• _Your goal_:
In the listing beneath this line, copy exactly the lines starting with the one containing "commands of DEC -/" and going on through the one containing "ha) (hs' ▸ hl)⟩".

====

theorem dcfgCommand_fresh (hc : checkDcfg c.numFormat p = none) :
    dcfgCommand c p raw s =
      .next (State.respond ⟨⟨.ok, none, none⟩, [], []⟩ { s with dec := Dec.fresh p raw }) := by
  rw [dcfgCommand, guarded_eq (i := .dcfg p raw) hf hw, hc]; rfl

end

section
variable {c : Config} {s : State} {p : EncConfig} (hf : p.isFinite c.numFormat = true) (hw : p.wellFormed c = true)
include hf hw

theorem ecfgCommand_rejected {ca : Cause} (hc : checkChannelList p.channels = some ca) :
    ecfgCommand c p s = .next (s.respond (rejection .configError (some ca))) := by
  rw [ecfgCommand, guarded_eq (i := .ecfg p) hf hw, hc]; rfl

theorem ecfgCommand_fresh (hc : checkChannelList p.channels = none) :
    ecfgCommand c p s = .next (State.respond ⟨⟨.ok, none, none⟩, [], []⟩ { s with enc := Enc.fresh p }) := by
  rw [ecfgCommand, guarded_eq (i := .ecfg p) hf hw, hc]; rfl

end

section
variable {c : Config} {s : State} {symbols : List Symbol} {t0 : NUM} (hf : t0.isValue c.numFormat = true)
  (hn : withinLimit c.nMax symbols.length = true)
include hf hn

theorem encodeCommand_notConfigured (hv : s.enc.valid = false) :
    encodeCommand c symbols t0 s = .next (s.respond (rejection .notConfigured none)) := by
  rw [encodeCommand, guarded_eq (i := .encode symbols t0) hf hn]; simp [hv]

theorem encodeCommand_wrongLength (hv : s.enc.valid = true) (hl : symbolLengthWrong s.enc.cfg symbols = true) :
    encodeCommand c symbols t0 s = .next (s.respond (rejection .configError (some .symbolLength))) := by
  rw [encodeCommand, guarded_eq (i := .encode symbols t0) hf hn]; simp [hv, hl]

theorem encodeCommand_scheduled (hv : s.enc.valid = true) (hl : symbolLengthWrong s.enc.cfg symbols = false)
    {timeline : List Setpoint}
    (hcalls : tlWriteAll s.enc.cfg.channels.length [] (encodeCalls c.numFormat s.enc.cfg symbols t0) = some timeline) :
    encodeCommand c symbols t0 s = .next (State.respond ⟨⟨.ok, none, none⟩, [], timeline⟩
      { s with enc :=
          { s.enc with t0 := some t0, stop := some (stopTime c.numFormat s.enc.cfg t0 symbols.length) } }) := by
  rw [encodeCommand, guarded_eq (i := .encode symbols t0) hf hn]; simp [hv, hl, schedule, hcalls]

end

/-! ## A command that sees one unit -/

/-- With DEC's registers `d` the command answers with the reply `r` and leaves them `d'`, whatever the rest of the state,
which it keeps. -/
def AnswersOnDec (i : Instr) (d d' : Dec) (r : Reply) : Prop :=
  ∀ s : State, s.dec = d → exec i s = .next (State.respond r { s with dec := d' })

/-- With ENC's registers `e` the command answers with the reply `r` and leaves them `e'`, whatever the rest of the state,
which it keeps. -/
def AnswersOnEnc (j : Instr) (e e' : Enc) (r : Reply) : Prop :=
  ∀ s : State, s.enc = e → exec j s = .next (State.respond r { s with enc := e' })

theorem AnswersOnDec.of_respond {i : Instr} {d : Dec} {r : Reply}
    (h : ∀ s : State, s.dec = d → exec i s = .next (s.respond r)) : AnswersOnDec i d d r := by
  rintro s rfl; exact h s rfl

theorem AnswersOnEnc.of_respond {j : Instr} {e : Enc} {r : Reply}
    (h : ∀ s : State, s.enc = e → exec j s = .next (s.respond r)) : AnswersOnEnc j e e r := by
  rintro s rfl; exact h s rfl

/-! ## The commands of DEC -/

/-- The case of an admitted frame reads DEC's registers only. -/
theorem frameCase_answersOnDec {c : Config} {fr : Frame} {m : List NUM} {e : Edge} {s t : State}
    (h : frameCase c fr m s e = .next t) :
    ∃ r, ∀ s' : State, s'.dec = s.dec →
      frameCase c fr m s' e = .next (State.respond r { s' with dec := t.dec }) := by
  obtain ⟨rfl, rfl⟩ | ⟨rfl, rfl⟩ | ⟨rfl, hl, hs, rfl⟩ | ⟨rfl, ev, hev, rfl⟩ := frameCase_next h
  · exact ⟨okReply (rawEvents s.dec fr) [], fun s' hs' => by rw [frameCase, hs']; rfl⟩
  · exact ⟨okReply (rawEvents s.dec fr) [], fun s' hs' => by rw [frameCase, hs']; rfl⟩
  · exact ⟨okReply (rawEvents s.dec fr) [], fun s' hs' => by rw [frameCase, hs', if_pos hl, if_pos hs]; rfl⟩
  · exact ⟨okReply (rawEvents s.dec fr ++ ev) [], fun s' hs' => by simp only [frameCase, hs', hev]; rfl⟩

theorem frame_answersOnDec {fr : Frame} {s t : State} (h : exec (.frame fr) s = .next t) :
    ∃ r, AnswersOnDec (.frame fr) s.dec t.dec r := by
  obtain ⟨hf, ⟨hv, rfl⟩ | ⟨hv, ha, rfl⟩ | ⟨hv, ha, hl, rfl⟩ | ⟨hv, ha, hl, clock, ref, rest, hm, hcase⟩⟩ :=
    frameCommand_next h
  · exact ⟨_, .of_respond fun s' hs' => frameCommand_notConfigured hf (hs' ▸ hv)⟩
  · exact ⟨_, .of_respond fun s' hs' => frameCommand_detached hf (hs' ▸ hv) (hs' ▸ ha)⟩
  · exact ⟨_, .of_respond fun s' hs' => frameCommand_wrongLength hf (hs' ▸ hv) (hs' ▸ ha) (hs' ▸ hl)⟩
  · obtain ⟨r, hr⟩ := frameCase_answersOnDec hcase
    refine ⟨r, fun s' hs' => ?_⟩
    rw [← hr s' hs', ← hs']
    exact frameCommand_admitted hf (hs' ▸ hv) (hs' ▸ ha) (hs' ▸ hl) (hs' ▸ hm)

theorem dcfg_answersOnDec {p : DecConfig} {raw : Bool} {s t : State} (h : exec (.dcfg p raw) s = .next t) :
    ∃ r, AnswersOnDec (.dcfg p raw) s.dec t.dec r := by
  obtain ⟨hf, hw, ⟨ca, hc, rfl⟩ | ⟨hc, rfl⟩⟩ := dcfgCommand_next h
  · exact ⟨_, .of_respond fun _ _ => dcfgCommand_rejected raw hf hw hc⟩
  · exact ⟨_, fun _ _ => dcfgCommand_fresh raw hf hw hc⟩

theorem detach_answersOnDec {s t : State} (h : exec .detach s = .next t) :
    ∃ r, AnswersOnDec .detach s.dec t.dec r := by
  obtain ⟨hv, he⟩ | ⟨hv, he⟩ := execDetach_cases s <;> cases he.symm.trans h
  · exact ⟨_, .of_respond fun s' hs' => if_pos (hs' ▸ hv)⟩
  · exact ⟨_, fun s' hs' => by rw [respond_dec, ← hs']; exact if_neg (by simp [hs', hv])⟩
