-- ==== Sys2Proof/Decode.lean ====
section
/-! DEFINITION. The decoder of command words, total on every 32-bit word, and the encoder, both from
spec/30_encoding.md rules R91 to R100. -/

namespace Sys2Proof

/-- Why a word is not one of the six commands (R99). The machine treats them all alike (R246). -/
inductive Reject where
  /-- `OP` is 0 or 7 to 15 (R92). -/
  | reservedOpcode
  /-- A must-be-zero bit of the format is set (R91). -/
  | reservedBits
  /-- ENC is 0 or 3 (R94). -/
  | reservedVariant
  /-- FROM or TO is outside 1 to 8 (R96). -/
  | illegalWidth
deriving DecidableEq, Repr

/-- `OP = w[3:0]` (R92). -/
def opField (w : Word) : BitVec 4 := w.extractLsb' 0 4

/-- `ENC = w[5:4]` (R94). -/
def encField (w : Word) : BitVec 2 := w.extractLsb' 4 2

/-- `PAD = w[4]` (R96). -/
def padField (w : Word) : Bool := w.getLsbD 4

/-- `FROM = w[11:8]` (R96). -/
def fromField (w : Word) : BitVec 4 := w.extractLsb' 8 4

/-- `TO = w[15:12]` (R96). -/
def toField (w : Word) : BitVec 4 := w.extractLsb' 12 4

/-- `OPND = w[15:8]` (R97). -/
def opndField (w : Word) : Byte := w.extractLsb' 8 8

/-- Bits [hi:lo] of the word are all zero. -/
def zeroBits (w : Word) (hi lo : Nat) : Bool := w.extractLsb' lo (hi - lo + 1) == 0

/-- Format N: bits [31:4] are zero (R91, R99). -/
def decodeN (w : Word) (i : Instr) : Except Reject Instr :=
  if zeroBits w 31 4 then .ok i else .error .reservedBits

/-- Format E: bits [31:6] are zero, ENC is 1 (Bech32) or 2 (Bech32m) (R91, R94, R95, R99). -/
def decodeE (w : Word) : Except Reject Instr :=
  if zeroBits w 31 6 then
    match (encField w).toNat with
    | 1 => .ok (.ckgen .bech32)
    | 2 => .ok (.ckgen .bech32m)
    | _ => .error .reservedVariant
  else .error .reservedBits

/-- Format C: bits [31:16] and [7:5] are zero, FROM and TO are 1 to 8 (R91, R96, R99). -/
def decodeC (w : Word) : Except Reject Instr :=
  if zeroBits w 31 16 && zeroBits w 7 5 then
    if legalWidth (fromField w) && legalWidth (toField w) then
      .ok (.convert (fromField w) (toField w) (padField w))
    else .error .illegalWidth
  else .error .reservedBits

/-- Format V: bits [31:16] and [7:4] are zero (R91, R97, R99). -/
def decodeV (w : Word) (mk : Byte → Instr) : Except Reject Instr :=
  if zeroBits w 31 16 && zeroBits w 7 4 then .ok (mk (opndField w)) else .error .reservedBits

/-- The decoding function of R100, total on every 32-bit word. -/
def decode (w : Word) : Except Reject Instr :=
  match (opField w).toNat with
  | 1 => decodeN w .polymod
  | 2 => decodeE w
  | 3 => decodeN w .ckver
  | 4 => decodeC w
  | 5 => decodeV w .lutenc
  | 6 => decodeV w .lutdec
  | _ => .error .reservedOpcode

/-- The 2-bit variant code of R95, used in the ENC field and in STATUS.VARIANT. -/
def Variant.code : Variant → BitVec 2
  | .invalid => 0
  | .bech32 => 1
  | .bech32m => 2

/-- The `OP` field of a command (R92). -/
def Instr.opcode : Instr → BitVec 4
  | .polymod => 1
  | .ckgen _ => 2
  | .ckver => 3
  | .convert _ _ _ => 4
  | .lutenc _ => 5
  | .lutdec _ => 6

/-- The command word of an instruction, written as the bit patterns of R91 from the most significant
bit down. -/
def encode (i : Instr) : Word :=
  match i with
  | .polymod => 0#28 ++ i.opcode
  | .ckgen enc => 0#26 ++ enc.code ++ i.opcode
  | .ckver => 0#28 ++ i.opcode
  | .convert f t pad => 0#16 ++ t ++ f ++ 0#3 ++ BitVec.ofBool pad ++ i.opcode
  | .lutenc v => 0#16 ++ v ++ 0#4 ++ i.opcode
  | .lutdec ch => 0#16 ++ ch ++ 0#4 ++ i.opcode

/-- The command word of `nbits` bits with number `w`: the bits above `nbits` are zero. A command is one
word (R90). -/
def tableWord (nbits w : Nat) : Word := BitVec.ofNat 32 (w % 2 ^ nbits)

/-- What the decoder reads from a word numbered as spec/opcode_table.json numbers it (none where it
refuses). -/
def decodeTableWord (nbits w : Nat) : Option Instr :=
  match decode (tableWord nbits w) with
  | .ok i => some i
  | .error _ => none

end Sys2Proof
end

====

• _Answer for the task_:
/-! ## The commands of DEC -/

/-- The case of an admitted frame reads DEC's registers only. -/
theorem frameCase_answersOnDec {c : Config} {fr : Frame} {m : List NUM} {e : Edge} {s t : State}
    (h : frameCase c fr m s e = .next t) :
    ∃ r, ∀ s' : State, s'.dec = s.dec →
      frameCase c fr m s' e = .next (State.respond r { s' with dec := t.dec }) := by
  obtain ⟨rfl, rfl⟩ | ⟨rfl, rfl⟩ | ⟨rfl, hl, hs, rfl⟩ | ⟨rfl, ev, hev, rfl⟩ := frameCase_next h
  · exact ⟨okReply (rawEvents s.dec fr) [], fun s' hs' => by rw [frameCase, hs']; rfl⟩
  · exact ⟨okReply (rawEvents s.dec fr) [], fun s' hs' => by rw [frameCase, hs']; rfl⟩
  · exact ⟨okReply (rawEvents s.dec fr) [], fun s' hs' => by rw [frameCase, hs', if_pos hl, if_pos hs]; rfl⟩
  · exact ⟨okReply (rawEvents s.dec fr ++ ev) [], fun s' hs' => by simp only [frameCase, hs', hev]; rfl⟩

theorem frame_answersOnDec {fr : Frame} {s t : State} (h : exec (.frame fr) s = .next t) :
    ∃ r, AnswersOnDec (.frame fr) s.dec t.dec r := by
  obtain ⟨hf, ⟨hv, rfl⟩ | ⟨hv, ha, rfl⟩ | ⟨hv, ha, hl, rfl⟩ | ⟨hv, ha, hl, clock, ref, rest, hm, hcase⟩⟩ :=
    frameCommand_next h
  · exact ⟨_, .of_respond fun s' hs' => frameCommand_notConfigured hf (hs' ▸ hv)⟩
  · exact ⟨_, .of_respond fun s' hs' => frameCommand_detached hf (hs' ▸ hv) (hs' ▸ ha)⟩
  · exact ⟨_, .of_respond fun s' hs' => frameCommand_wrongLength hf (hs' ▸ hv) (hs' ▸ ha) (hs' ▸ hl)⟩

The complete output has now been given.